Third, Korea can best be characterized as a friendly country that is not currently known to pose unacceptable hostage risks. Whatever potential security risks arise as the result of Applicant's having in-laws in Korea, they are by every reasonable measure mitigated. This situation is in marked contrast to a situation extant in a country with interests inimical to those of the United States. Despite some history of economic and proprietary intelligence gathering, Korea remains a friend of the United States and is a country whose democratic institutions are not incompatible with our own traditions and respect for human rights and the rule of law. While the foreign influence provisions of the Adjudicative Guidelines are ostensibly neutral as to the nature of the subject country, they should not be construed to ignore the geopolitical aims and policies of the particular foreign regime involved. Korea, while reported to target the United States and its companies in the past for economic and proprietary information, is still a country with no known recent history of hostage taking or disposition for exerting undue influence to obtain either classified information, or unclassified economic and proprietary data. Combined with the determinations above, I find that any potential security concerns attributable to Applicant's extended family in Korea are sufficiently mitigated to permit safe predictive judgments about Applicant's ability to withstand any such risks of undue influence. Therefore, I am persuaded by the totality of the evidence in this case that it is clearly consistent with the national interest to grant or continue a security clearance for this Applicant.
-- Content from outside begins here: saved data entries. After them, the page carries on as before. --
-- ==== Sys2Proof/Machine/Store.lean ====
section
/-!
DEFINITION. The weight store (05 R168-R178, R183): refresh debt, rest slots, forced refreshes, the side port with its load, repair,
diagnostic and scrub work, and the DRAM temperature.
-/
namespace Sys2Proof.Machine
open Host (Outcome)

/-! ## Refresh (05 R168-R174) -/

/-- Refresh debt of bank `b` (05 R169). -/
def debtOf (x : Seat) (b : Nat) : Nat := tget 0 x.wst.debt b

/-- A bank's debt has reached 128 (05 R174). -/
def mustRefresh (x : Seat) : Bool := (List.range 32).any fun b => decide (128 ≤ debtOf x b)

/-- The half's weight stores are refreshed by their controllers: not in self-refresh, and powered (05 R175). -/
def refreshes (s : State) (w : Nat) : Bool := !halfEasy s (halfOf w) && !halfBoated s (halfOf w)

/-- Reference ticks between accrual instants (05 R169). -/
def accrualTicks (hot : Bool) : Nat := if hot then 3125 else 6250

/-- The first accrual instant after tick `t` of a crew whose phase is `p` (05 R169). -/
def nextAccrual (hot : Bool) (p t : Nat) : Nat := t + accrualTicks hot - (t + accrualTicks hot - p % accrualTicks hot) % accrualTicks hot

/-- The next accrual instant of a seat in a crew of phase `p` (05 R169). -/
def dueAccrual (t : Wst) (p : Nat) : Nat := if t.accrued = 0 then p else nextAccrual t.hot p (t.accrued - 1)

/-- The debt of every bank rises by 16 at an accrual instant (05 R169). -/
def accrueAll (t : Wst) (at_ : Nat) : Wst :=
  { t with debt := (List.range 32).foldl (fun d b => tset 0 d b (tget 0 t.debt b + 16)) t.debt, accrued := at_ + 1 }

/-- REFRESH_ACCRUAL (05 R169): at an accrual instant the debt of every bank rises by 16. The crew's first instant fixes the phase, which
Snivan chooses (log entry 66). A forced refresh that is due comes first (05 R174). -/
def execRefreshAccrual (w : SeatIx) (s : State) : Outcome State Fault Refusal :=
  let x := seatOf s w.val
  let p := (domOf s (crewOf w.val)).accrual.getD s.clk.ticks
  if mustRefresh x = true ∨ refreshes s w.val = false ∨ s.clk.ticks < dueAccrual x.wst p then .next s
  else .next (modWst (modDom s (crewOf w.val) fun m => { m with accrual := some p }) w.val fun t => accrueAll t (dueAccrual t p))

/-- The beat that lies `ahead` beats after the last one presented; the beat counter stands still while it is held (06 R191). -/
def beatNow (x : Seat) (ahead : Nat) : Nat := if x.cox.state = .walking ∧ x.cox.held = none then x.cox.beat + ahead else x.cox.beat

/-- A rest slot of bank `b` with a known rest of at least `n` beats (05 R172). -/
def restSlot (x : Seat) (b ahead n : Nat) : Bool :=
  atRest x b && match knownRest x b (beatNow x ahead) with
    | none => true
    | some k => decide (n ≤ k)

/-- REFRESH_OPERATION (05 R169, R172, R173): one operation in a rest slot of at least 225 beats lowers the bank's debt by one. -/
def execRefreshOperation (w : SeatIx) (b : BankIx) (ahead : Nat) (s : State) : Outcome State Fault Refusal :=
  let x := seatOf s w.val
  if 0 < debtOf x b.val ∧ x.wst.forcing = none ∧ refreshes s w.val = true ∧ restSlot x b.val ahead 225 = true then
    .next (modWst s w.val fun t => { t with debt := tset 0 t.debt b.val (tget 0 t.debt b.val - 1), ops := satInc t.ops })
  else .next s

/-- FORCED_REFRESH (05 R174): a bank's debt has reached 128, and the refresh begins in core cycle `c`, on a vector-cycle boundary. It
waits for a clock-step stop to end, be it in progress or pending (12 R396). -/
def execForcedRefresh (w : SeatIx) (c : Nat) (s : State) : Outcome State Fault Refusal :=
  let x := seatOf s w.val
  if mustRefresh x = true ∧ x.wst.forcing = none ∧ refreshes s w.val = true ∧ clocked s w.val = true ∧
      hardPending s (crewOf w.val) = false ∧ c % 2 = 0 ∧ x.cox.cycle ≤ c then
    .next (modWst s w.val fun t => { t with forcing := some c, forced := satInc t.forced })
  else .next s

/-- Core cycles of halt at a step (05 R174). -/
def haltCycles (step : Nat) : Nat := [1800, 1620, 1440, 1260, 1080, 720, 360].getD step 360

/-! ### Core cycles in which the units stand still (03 R82, 04 R115) -/

/-- A job that has started at or after `c` starts later; its completion too. -/
def Job.late (c n : Nat) (j : Job) : Job := { j with start := Machine.late c n j.start, doneAt := Machine.late c n j.doneAt }

/-- Cycles of a run, first and the one after the last, are cut at `c`, and the rest moves on. -/
def runLate (c n : Nat) (r : Nat × Nat) : List (Nat × Nat) :=
  if r.2 ≤ c then [r] else if c ≤ r.1 then [(r.1 + n, r.2 + n)] else [(r.1, c), (c + n, r.2 + n)]

/-- A run that goes on through a halt of `n` cycles from `c` is longer by it. -/
def spanLate (c n : Nat) (r : Nat × Nat) : Nat × Nat := (late c n r.1, if c < r.2 then r.2 + n else r.2)

/-- The MX units stand still for `n` core cycles from `c` (03 R82). What a running job does from `c` on lies later by `mxAt`. -/
def Mxa.late (c n : Nat) (m : Mxa) : Mxa :=
  { m with
    shAt0 := Machine.late c n m.shAt0, shAt1 := Machine.late c n m.shAt1,
    slotAt := m.slotAt.map fun p => (p.1, Machine.late c n p.2), slotUse := m.slotUse.map fun p => (p.1, Machine.late c n p.2),
    freeAt := m.freeAt.map fun p => (p.1, Machine.late c n p.2),
    past := m.past.map fun e => (Machine.late c n e.1, e.2), rowRuns := m.rowRuns.flatMap (runLate c n) }

/-- The vector engine stands still for `n` core cycles from `c`; both are even (04 R115). What a running job does from `c` on lies later
by `veAt`; a descriptor that lies between its start and its completion does so in the halt too (04 R146). -/
def Vec.late (c n : Nat) (v : Vec) : Vec :=
  let vl := Machine.late (c / 2) (n / 2)
  { v with
    readEnd := vl v.readEnd, w0End := vl v.w0End, coreEnd := Machine.late c n v.coreEnd,
    doneEnd := vl v.doneEnd, written := v.written.map fun p => (p.1, vl p.2), w0 := v.w0.flatMap (WPort.late (c / 2) (n / 2)),
    busy := v.busy + (v.busyRuns.filter fun r => decide (r.1 < c / 2 ∧ c / 2 < r.2)).length * (n / 2),
    busyRuns := v.busyRuns.map (spanLate (c / 2) (n / 2)), readRuns := v.readRuns.flatMap (runLate (c / 2) (n / 2)),
    w1 := v.w1.flatMap (WPort.late (c / 2) (n / 2)), pend := v.pend.map fun p => (vl p.1, p.2), spans := v.spans.flatMap (Span.late c n) }

/-- An engine stands still for `n` core cycles from `c`. -/
def Eng.late (c n : Nat) (e : Eng) : Eng :=
  { e with freeAt := Machine.late c n e.freeAt }

/-- The cox stands still (06 R191): time is moved to `c`, with the holds counted so far, and then past the halt. A CATCH is tested anew
in the first core cycle after it. -/
def Cox.late (c n : Nat) (x : Cox) : Cox :=
  if x.state ≠ .walking then
    { x with gaps := x.gaps ++ [(c, n)], fin := x.fin.map (Job.late c n), due := x.due.map fun p => (Machine.late c n p.1, p.2) }
  else
    let d := c - x.cycle
    let held := x.held.isSome
    { x with
      gaps := x.gaps ++ [(c, n)]
      hold := if x.hold = .catch then .none else x.hold
      beat := if held then x.beat else x.beat + d
      cycle := c + n
      heldQueue := match x.hold with
        | .queue _ => satAdd x.heldQueue d
        | _ => x.heldQueue
      heldCatch := if x.hold = .catch then satAdd x.heldCatch d else x.heldCatch
      heldRefresh := satAdd x.heldRefresh n
      roomAt := x.roomAt.map (Machine.late c n)
      fin := x.fin.map (Job.late c n)
      due := x.due.map fun p => (Machine.late c n p.1, p.2) }

/-- Up to 8 operations in every bank with a debt (05 R174). -/
def refreshAll (t : Wst) : Wst := { t with debt := (List.range 32).foldl (fun d b => tset 0 d b (tget 0 t.debt b - 8)) t.debt, forcing := none }

/-- FORCED_REFRESH_END (05 R174, 06 R191): up to 8 operations in every bank, and the seat goes on after the halt. -/
def execForcedRefreshEnd (w : SeatIx) (s : State) : Outcome State Fault Refusal :=
  let x := seatOf s w.val
  match x.wst.forcing with
  | none => .next s
  | some c =>
    let n := haltCycles (domOf s (crewOf w.val)).step
    .next (putSeat s w.val { x with
      wst := refreshAll x.wst, cox := x.cox.late c n, mxa := x.mxa.late c n, vec := x.vec.late c n,
      dma := x.dma.late c n, net := x.net.late c n })

/-! ## The side port (05 R150, R151, R173, R176-R178, R183) -/

/-- The bank of a physical granule (05 R149). -/
def bankOf (g : Nat) : Nat := g / 3072 % 32

/-- The order of background work: the load engine's writes and zero fills, diagnostic reads, scrub reads (05 R173). -/
def workRank : SideWork → Nat
  | .write _ _ => 0
  | .fill _ _ => 0
  | .diag _ => 1
  | .scrub _ _ => 2

/-- The granule that a piece of work moves next. -/
def workGranule : SideWork → Nat
  | .write g _ => g
  | .fill f _ => f
  | .diag g => g
  | .scrub f k => f + k

/-- A piece of work may start: its bank is in a rest slot of at least 8 beats, with no debt to refresh first, even where the slot is too
short for a refresh operation (05 R172, R173; log entry 67). -/
def workMay (x : Seat) (ahead : Nat) (k : SideWork) : Bool :=
  debtOf x (bankOf (workGranule k)) == 0 && restSlot x (bankOf (workGranule k)) ahead 8

/-- The piece of work that starts next, by index: the lowest rank first, and within it the oldest. -/
def nextWork (x : Seat) (ahead : Nat) : Option Nat :=
  let try_ (r : Nat) : Option Nat := findIdx (fun k => workRank k == r && workMay x ahead k) x.wst.work
  match try_ 0 with
  | some i => some i
  | none => match try_ 1 with
    | some i => some i
    | none => try_ 2

/-- The scrubber's next tile after the one at `f` (05 R176): a pass ends with the last. -/
def scrubNext (t : Wst) (f : Nat) : Wst :=
  match t.extents.find? (fun e => decide (f < e)) with
  | some e => { t with scrubAt := e }
  | none => { t with scrubAt := (t.extents.head?).getD 0, passes := satInc t.passes }

/-- A write to granule `g` abandons the scrub of a tile that holds it (05 R178). -/
def scrubYields (g : Nat) (t : Wst) : Wst :=
  match t.work.find? (fun k => match k with
    | .scrub f _ => decide (f ≤ g ∧ g < f + 35)
    | _ => false) with
  | some (.scrub f k) => scrubNext { t with work := t.work.filter (· != .scrub f k) } f
  | _ => t

/-- A BLOAD that has started and reads physical granule `g` is marked (05 R178, 07 R249). -/
def tornLoad (x : Seat) (g : Nat) : Seat :=
  match tfind x.mxa.cur 0 with
  | some j =>
    let a := (blAddr j.raw.toNat j.c).toNat
    if dOp j.raw.toNat = opBload ∧ ((List.range 35).any fun i => physGranule x.cox.blocks (a + i) == some g) = true then
      { x with mxa := { x.mxa with cur := tput x.mxa.cur 0 { j with torn := true } } }
    else x
  | none => x

/-- Write granule `g` of the weight store (05 R151, R178). -/
def storeWrite (x : Seat) (g : Nat) (d : Granule) : Seat :=
  let y := tornLoad x g
  { y with store := mwrGran y.store g d, wst := scrubYields g y.wst }

/-- The context whose generation holds block `b` of seat `w` (05 R177). -/
def blockOwner (s : State) (w b : Nat) : Option Nat :=
  (s.ctxs.ctx.find? fun p => (p.2.g0.alloc ++ p.2.g1.alloc).any fun a => a.1 / 96 == w && a.2 == b).map (·.1)

/-- The weak-tile report of the tile at physical granule `f` (05 R177, 15 R454, R496). -/
def weakReport (s : State) (w f tag : Nat) : State :=
  let x := seatOf s w
  let r := (chipRec s 4 weakTile (detail 0 0 0 f tag)).ofSeat (seatUnit s w ((logicalOf s w).getD x.cox.logical)) w
  report s { r with ctx := match blockOwner s w (f / 1024) with
    | some c => BitVec.ofNat 8 c
    | none => 0xFF }

/-- The last granule of a tile has been read: its CRC is checked (05 R176, R177). -/
def scrubEnd (s : State) (w f : Nat) : State :=
  let x := seatOf s w
  let m := mslice x.store (64 * f) 2240
  let s1 := modWst s w fun t => scrubNext t f
  if tileCrc m kindWeight == BitVec.ofNat 32 (tileStored m kindWeight) then s1
  else weakReport (modWst s1 w fun t => { t with weak := satInc t.weak, weakLast := f }) w f (tileTag m kindWeight)

/-- A diagnostic read completes (05 R183): the granule while debug access is unlocked for diagnostic reads (14 R443), else all ones and
a count. -/
def diagRead (s : State) (w g : Nat) : State :=
  if s.sec.unlocked && s.sec.scope.getLsbD 1 then
    if g < 98304 then modWst s w fun t => { t with diagDone := true, diagData := mgran (seatOf s w).store g }
    else modWst (drawn s) w fun t => { t with diagDone := true, diagData := Config.absentGranule s.free }
  else modWst s w fun t => { t with diagDone := true, diagData := BitVec.allOnes 512, diagRefused := satInc t.diagRefused }

/-- The granules that a fill has still to write after granule `f`, of `n` (11 R351). -/
def restFill (x : Seat) (f n : Nat) : Seat :=
  if n ≤ 1 then x else { x with wst := { x.wst with work := .fill (f + 1) (n - 1) :: x.wst.work } }

/-- SIDE_PORT_TRANSFER (05 R150, R173): the side port moves the next granule of its work. A tile that the scrubber has begun is read to its
end when WST_SCRUB_EN is cleared meanwhile (05 R176; log entry 67). -/
def execSidePortTransfer (w : SeatIx) (ahead : Nat) (s : State) : Outcome State Fault Refusal :=
  let x := seatOf s w.val
  if refreshes s w.val = false then .next s
  else match nextWork x ahead with
  | none => .next s
  | some i =>
    let s1 := modWst s w.val fun t => { t with work := dropAt t.work i }
    match x.wst.work[i]? with
    | some (.write g d) => .next (modSeat s1 w.val fun x => storeWrite x g d)
    | some (.fill f n) => .next (modSeat s1 w.val fun x => storeWrite (restFill x f n) f 0)
    | some (.diag g) => .next (diagRead s1 w.val g)
    | some (.scrub f k) =>
      if k + 1 < 35 then .next (modWst s1 w.val fun t => { t with work := t.work ++ [.scrub f (k + 1)] })
      else .next (scrubEnd s1 w.val f)
    | none => .next s

/-- The first granule of the tile that the scrubber reads, or reads next (05 R176, R183). -/
def scrubTarget (t : Wst) : Option Nat := match t.extents.find? (fun e => decide (t.scrubAt ≤ e)) with
  | some e => some e
  | none => t.extents.head?

/-- SCRUB_TILE (05 R176): the scrubber begins its next tile, at most one in each 64 µs, which is 6,400 reference ticks. -/
def execScrubTile (w : SeatIx) (s : State) : Outcome State Fault Refusal :=
  let t := (seatOf s w.val).wst
  let busy := t.work.any fun k => workRank k == 2
  if t.scrubEn = true ∧ busy = false ∧ (t.scrubTick = 0 ∨ t.scrubTick + 6399 ≤ s.clk.ticks) then
    match scrubTarget t with
    | some f => .next (modWst s w.val fun t => { t with scrubAt := f, work := t.work ++ [.scrub f 0], scrubTick := s.clk.ticks + 1 })
    | none => .next s
  else .next s

/-- WST_DIAG_GO (05 R183): a write of 1 asks for the granule that WST_DIAG_GRANULE names. A disabled seat's window takes no write
(00 R1, 13 R407; log entry 53). -/
def execWstDiagGo (w : SeatIx) (val : Word) (s : State) : Outcome State Fault Refusal :=
  if val.getLsbD 0 = true ∧ (seatOf s w.val).disabled = false then .next (modWst s w.val fun t => { t with diagDone := false, work := t.work ++ [.diag t.diagG.toNat] })
  else .next s

/-- The interval that a sensor reading brings into force (05 R168): above 85 °C the 16 ms one, at 82 °C or below the 32 ms one. The accrual
instants of a new interval count from then on (05 R169). -/
def setHot (x : Wst) (phase : Option Nat) (now : Nat) (t : Int) : Wst :=
  let hot := if 85 < t then true else if t ≤ 82 then false else x.hot
  let taken := match phase with
    | some p => decide (now < dueAccrual x p)
    | none => false
  { x with hot := hot, accrued := if hot ≠ x.hot ∧ taken = true then now + 1 else x.accrued }

/-- DRAM_SENSOR_SAMPLE (05 R168, 12 R398): above 85 °C the 16 ms interval comes into force, at 82 °C or below the 32 ms interval. -/
def execDramSample (q : CrewIx) (t : Byte) (s : State) : Outcome State Fault Refusal :=
  let s1 := modDom s q.val fun m => { m with tdram := t }
  .next ((List.range 24).foldl (fun s p => modWst s (q.val * 24 + p) fun x => setHot x (domOf s q.val).accrual s.clk.ticks t.toInt) s1)

end Sys2Proof.Machine
end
Accordingly, Guideline B is decided for Applicant
Formal findings For or Against Applicant on the allegations set forth in the SOR, as required by Section E3.1.2.5 of Enclosure 3 of the Directive are:
Paragraph 1. Guideline B For the Applicant
Subparagraph 1.a: For the Applicant
Subparagraph 1.b: For the Applicant
Subparagraph 1.c: For the Applicant
Subparagraph 1.d: For the Applicant
Subparagraph 1.e: For the Applicant
In light of all the circumstances presented by the record in this case, it is clearly consistent with the national interest to grant or continue a security clearance for Applicant. Clearance is granted.